== Exercise aim ==
Each record must be repeated exactly as it stands.

== Dataset extract ==
⁂
/-- Codes of the eight gains as the converter finds them at a calibration: free values. -/
def State.gainCodes (s : State) : List (BitVec 24) :=
  (List.range 8).map fun g => BitVec.ofNat 24 (Config.freeBits (s.free + g)).toNat

/-- A write of HK_CTL (R459 to R461). -/
def hkWrite (i : Iface) (v : Nat) : List (State → State) := [
  fun s => if s.on R.HK_CTL.MODE = bit v 0 then s else s.does (execHkModeWrite s.dt i (bit v 0)),
  fun s => s.when (bit v 2) fun s => s.does (execHkSingleStart s.dt i),
  fun s => s.when (bit v 3) fun s =>
    let s := s.does (execHkCalibrate s.dt (some i) s.gainCodes)
    { s with free := s.free + 8 },
  fun s => s.when (bit v 4) fun s => s.does (execHkUrgentRequest s.dt i (Fin.ofNat 16 (bits v 11 8)))]

/-- A write of the sleep bits of a lane (R394): only for a direction of a port that is OFF, and a direction that the port
does not use cannot be woken. -/
def State.sleepWrite (s : State) (i : Iface) (a v : Nat) : State :=
  let q := (a - 0xC0000) / 0x400
  let l := (a % 0x400 - 0x40) / 0x20
  let (off, tx, rx) := match quadPort q with
    | some p => (s.rd (R.LANE_QSTATUS.PORT_STATE (portQuad p)) == 0, bit (txLanes p) (portLane p q l), bit (rxLanes p) (portLane p q l))
    | none => (!s.dev.sealed, s.netLane q l, s.netLane q l)
  let one (s : State) (f : FRef) (used want : Bool) : State :=
    if s.on f = want then s else if off && (used || want) then s.wrB f want else s.refuse i a
  one (one s (R.LANE_CFG.TX_SLEEP q l) tx (bit v 0)) (R.LANE_CFG.RX_SLEEP q l) rx (bit v 1)

/-- A write of SEC_ATTEST_CTL.REQ (R476). -/
def State.attestReq (s : State) (i : Iface) : State :=
  if s.on R.SEC_ATTEST_STATUS.BUSY then s.refuse i R.SEC_ATTEST_CTL.addr
  else (s.wr R.SEC_ATTEST_STATUS.BUSY 1).wr R.SEC_ATTEST_STATUS.DONE 0

/-- A write of a sequencer's register (R246, R250). -/
def State.seqWrite (s : State) (i : Iface) (a v old : Nat) : State :=
  let q := (a - 0xA0800) / 0x100
  let o := a % 0x100
  if o = 0 then s.when (bit v 7 != bit old 7) fun s => s.seqEnable q
  else if o = 8 then
    let s := s.when (bit v 0) fun s => s.does (execSequencerRestart s.dt (Fin.ofNat 4 q))
    s.when (bit v 1) fun s => s.does (execSequencerForce s.dt (Fin.ofNat 4 q))
  else if 0x80 ≤ o then
    if s.on (R.SEQ_CFG.EN q) then s.refuse i a else s.classWrite i a v
  else s

/-- What a write of `v` sets off beside the fields of its word, one thing after the other; `old` is the word before. -/
def triggers (i : Iface) (a v old : Nat) : List (State → State) :=
  if 0x100000 ≤ a ∧ a < 0x200000 then [fun s => s.headWrite i a v]
  else if 0xC0000 ≤ a ∧ a < 0xC9000 then
    if a % 0x400 = 8 then
      [fun s => s.does (execLaneReaddWrite s.dt i (Fin.ofNat 36 ((a - 0xC0000) / 0x400)) (BitVec.ofNat 4 v))]
    else if 0x40 ≤ a % 0x400 ∧ a % 0x20 = 0 then [fun s => s.sleepWrite i a v]
    else []
  else if 0xA0800 ≤ a ∧ a < 0xA0C00 then [fun s => s.seqWrite i a v old]
  else if 0x91000 ≤ a ∧ a < 0x91400 ∧ a % 0x40 = 0 then
    [fun s =>
      let i := (a - 0x91000) / 0x40
      if bit v 31 then s.wr (R.NET_STREAM0.EN i) 1 else s.streamOff i]
  else if a = R.DEV_EVT_RD.addr then
    [fun s => s.when (v == s.rd R.EVT_WR.WR) fun s => s.updDev fun d => { d with eventLatch := false }]
  else if a = R.SEC_ATTEST_CTL.addr then [fun s => s.when (bit v 0) fun s => s.attestReq i]
  else if a = R.CLK_CFG.addr then
    [fun s => s.does (execTimingPllBypass s.dt i (bit v 8)), fun s => s.does (execLogicPllBypass s.dt i (bit v 9))]
  else if a = R.HK_CTL.addr then hkWrite i v
  else if R.HK_SINGLE_CFG0.addr ≤ a ∧ a ≤ R.HK_SINGLE_CFG3.addr then
    [fun s => if s.hk.run ≠ .idle ∧ s.mayConfig i then s.refuse i a else s.classWrite i a v]
  else if a = R.PAIR_CTL.addr then
    [fun s => s.when (bit v 0) fun s => s.does (execPairHandover s.dt i),
     fun s => s.when (bit v 1) fun s => s.does (execPairRejoin s.dt)]
  else if a = R.CAP_SLOT_GEN.addr then [fun s => s.setWord a v]
  else if a = R.CAP_SLOT_CTL.addr then
    [fun s => if bit v 3 = bit v 4 then s
      else if bit v 3 then s.does (execSlotArm s.dt (Fin.ofNat 8 v)) else s.does (execSlotRelease s.dt (Fin.ofNat 8 v))]
  else if a = R.MEM_CTL.addr then
    [fun s => s.when (bit v 1) fun s => s.does (execRateChangeRequest s.dt (some i) (bit v 0))]
  else if a = R.CAL_CTL.addr then
    [fun s => s.when (bit v 31) fun s => s.does (execCalRestore s.dt i (BitVec.ofNat 11 v))]
  else []

/-- Do one thing and keep its access error for the word's own report: the state with the count as before, and the lowest
cause so far (R496). -/
def watch (x : State × Nat) (f : State → State) : State × Nat :=
  let n := x.1.rd R.DEV_ACC_CNT.COUNT
  let s := f x.1
  if s.rd R.DEV_ACC_CNT.COUNT = n then (s, x.2)
  else (s.wr R.DEV_ACC_CNT.COUNT n, minCause x.2 (s.rd R.DEV_ACC_INFO.CAUSE))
⁂
== Solution to this problem ==
/-- Codes of the eight gains as the converter finds them at a calibration: free values. -/
def State.gainCodes (s : State) : List (BitVec 24) :=
  (List.range 8).map fun g => BitVec.ofNat 24 (Config.freeBits (s.free + g)).toNat

/-- A write of HK_CTL (R459 to R461). -/
def hkWrite (i : Iface) (v : Nat) : List (State → State) := [
  fun s => if s.on R.HK_CTL.MODE = bit v 0 then s else s.does (execHkModeWrite s.dt i (bit v 0)),
  fun s => s.when (bit v 2) fun s => s.does (execHkSingleStart s.dt i),
  fun s => s.when (bit v 3) fun s =>
    let s := s.does (execHkCalibrate s.dt (some i) s.gainCodes)
    { s with free := s.free + 8 },
  fun s => s.when (bit v 4) fun s => s.does (execHkUrgentRequest s.dt i (Fin.ofNat 16 (bits v 11 8)))]

/-- A write of the sleep bits of a lane (R394): only for a direction of a port that is OFF, and a direction that the port
does not use cannot be woken. -/
def State.sleepWrite (s : State) (i : Iface) (a v : Nat) : State :=
  let q := (a - 0xC0000) / 0x400
  let l := (a % 0x400 - 0x40) / 0x20
  let (off, tx, rx) := match quadPort q with
    | some p => (s.rd (R.LANE_QSTATUS.PORT_STATE (portQuad p)) == 0, bit (txLanes p) (portLane p q l), bit (rxLanes p) (portLane p q l))
    | none => (!s.dev.sealed, s.netLane q l, s.netLane q l)
  let one (s : State) (f : FRef) (used want : Bool) : State :=
    if s.on f = want then s else if off && (used || want) then s.wrB f want else s.refuse i a
  one (one s (R.LANE_CFG.TX_SLEEP q l) tx (bit v 0)) (R.LANE_CFG.RX_SLEEP q l) rx (bit v 1)

/-- A write of SEC_ATTEST_CTL.REQ (R476). -/
def State.attestReq (s : State) (i : Iface) : State :=
  if s.on R.SEC_ATTEST_STATUS.BUSY then s.refuse i R.SEC_ATTEST_CTL.addr
  else (s.wr R.SEC_ATTEST_STATUS.BUSY 1).wr R.SEC_ATTEST_STATUS.DONE 0

/-- A write of a sequencer's register (R246, R250). -/
def State.seqWrite (s : State) (i : Iface) (a v old : Nat) : State :=
  let q := (a - 0xA0800) / 0x100
  let o := a % 0x100
  if o = 0 then s.when (bit v 7 != bit old 7) fun s => s.seqEnable q
  else if o = 8 then
    let s := s.when (bit v 0) fun s => s.does (execSequencerRestart s.dt (Fin.ofNat 4 q))
    s.when (bit v 1) fun s => s.does (execSequencerForce s.dt (Fin.ofNat 4 q))
  else if 0x80 ≤ o then
    if s.on (R.SEQ_CFG.EN q) then s.refuse i a else s.classWrite i a v
  else s

/-- What a write of `v` sets off beside the fields of its word, one thing after the other; `old` is the word before. -/
def triggers (i : Iface) (a v old : Nat) : List (State → State) :=
  if 0x100000 ≤ a ∧ a < 0x200000 then [fun s => s.headWrite i a v]
  else if 0xC0000 ≤ a ∧ a < 0xC9000 then
    if a % 0x400 = 8 then
      [fun s => s.does (execLaneReaddWrite s.dt i (Fin.ofNat 36 ((a - 0xC0000) / 0x400)) (BitVec.ofNat 4 v))]
    else if 0x40 ≤ a % 0x400 ∧ a % 0x20 = 0 then [fun s => s.sleepWrite i a v]
    else []
  else if 0xA0800 ≤ a ∧ a < 0xA0C00 then [fun s => s.seqWrite i a v old]
  else if 0x91000 ≤ a ∧ a < 0x91400 ∧ a % 0x40 = 0 then
    [fun s =>
      let i := (a - 0x91000) / 0x40
      if bit v 31 then s.wr (R.NET_STREAM0.EN i) 1 else s.streamOff i]
  else if a = R.DEV_EVT_RD.addr then
    [fun s => s.when (v == s.rd R.EVT_WR.WR) fun s => s.updDev fun d => { d with eventLatch := false }]
  else if a = R.SEC_ATTEST_CTL.addr then [fun s => s.when (bit v 0) fun s => s.attestReq i]
  else if a = R.CLK_CFG.addr then
    [fun s => s.does (execTimingPllBypass s.dt i (bit v 8)), fun s => s.does (execLogicPllBypass s.dt i (bit v 9))]
  else if a = R.HK_CTL.addr then hkWrite i v
  else if R.HK_SINGLE_CFG0.addr ≤ a ∧ a ≤ R.HK_SINGLE_CFG3.addr then
    [fun s => if s.hk.run ≠ .idle ∧ s.mayConfig i then s.refuse i a else s.classWrite i a v]
  else if a = R.PAIR_CTL.addr then
    [fun s => s.when (bit v 0) fun s => s.does (execPairHandover s.dt i),
     fun s => s.when (bit v 1) fun s => s.does (execPairRejoin s.dt)]
  else if a = R.CAP_SLOT_GEN.addr then [fun s => s.setWord a v]
  else if a = R.CAP_SLOT_CTL.addr then
    [fun s => if bit v 3 = bit v 4 then s
      else if bit v 3 then s.does (execSlotArm s.dt (Fin.ofNat 8 v)) else s.does (execSlotRelease s.dt (Fin.ofNat 8 v))]
  else if a = R.MEM_CTL.addr then
    [fun s => s.when (bit v 1) fun s => s.does (execRateChangeRequest s.dt (some i) (bit v 0))]
  else if a = R.CAL_CTL.addr then
    [fun s => s.when (bit v 31) fun s => s.does (execCalRestore s.dt i (BitVec.ofNat 11 v))]
  else []

/-- Do one thing and keep its access error for the word's own report: the state with the count as before, and the lowest
cause so far (R496). -/
def watch (x : State × Nat) (f : State → State) : State × Nat :=
  let n := x.1.rd R.DEV_ACC_CNT.COUNT
  let s := f x.1
  if s.rd R.DEV_ACC_CNT.COUNT = n then (s, x.2)
  else (s.wr R.DEV_ACC_CNT.COUNT n, minCause x.2 (s.rd R.DEV_ACC_INFO.CAUSE))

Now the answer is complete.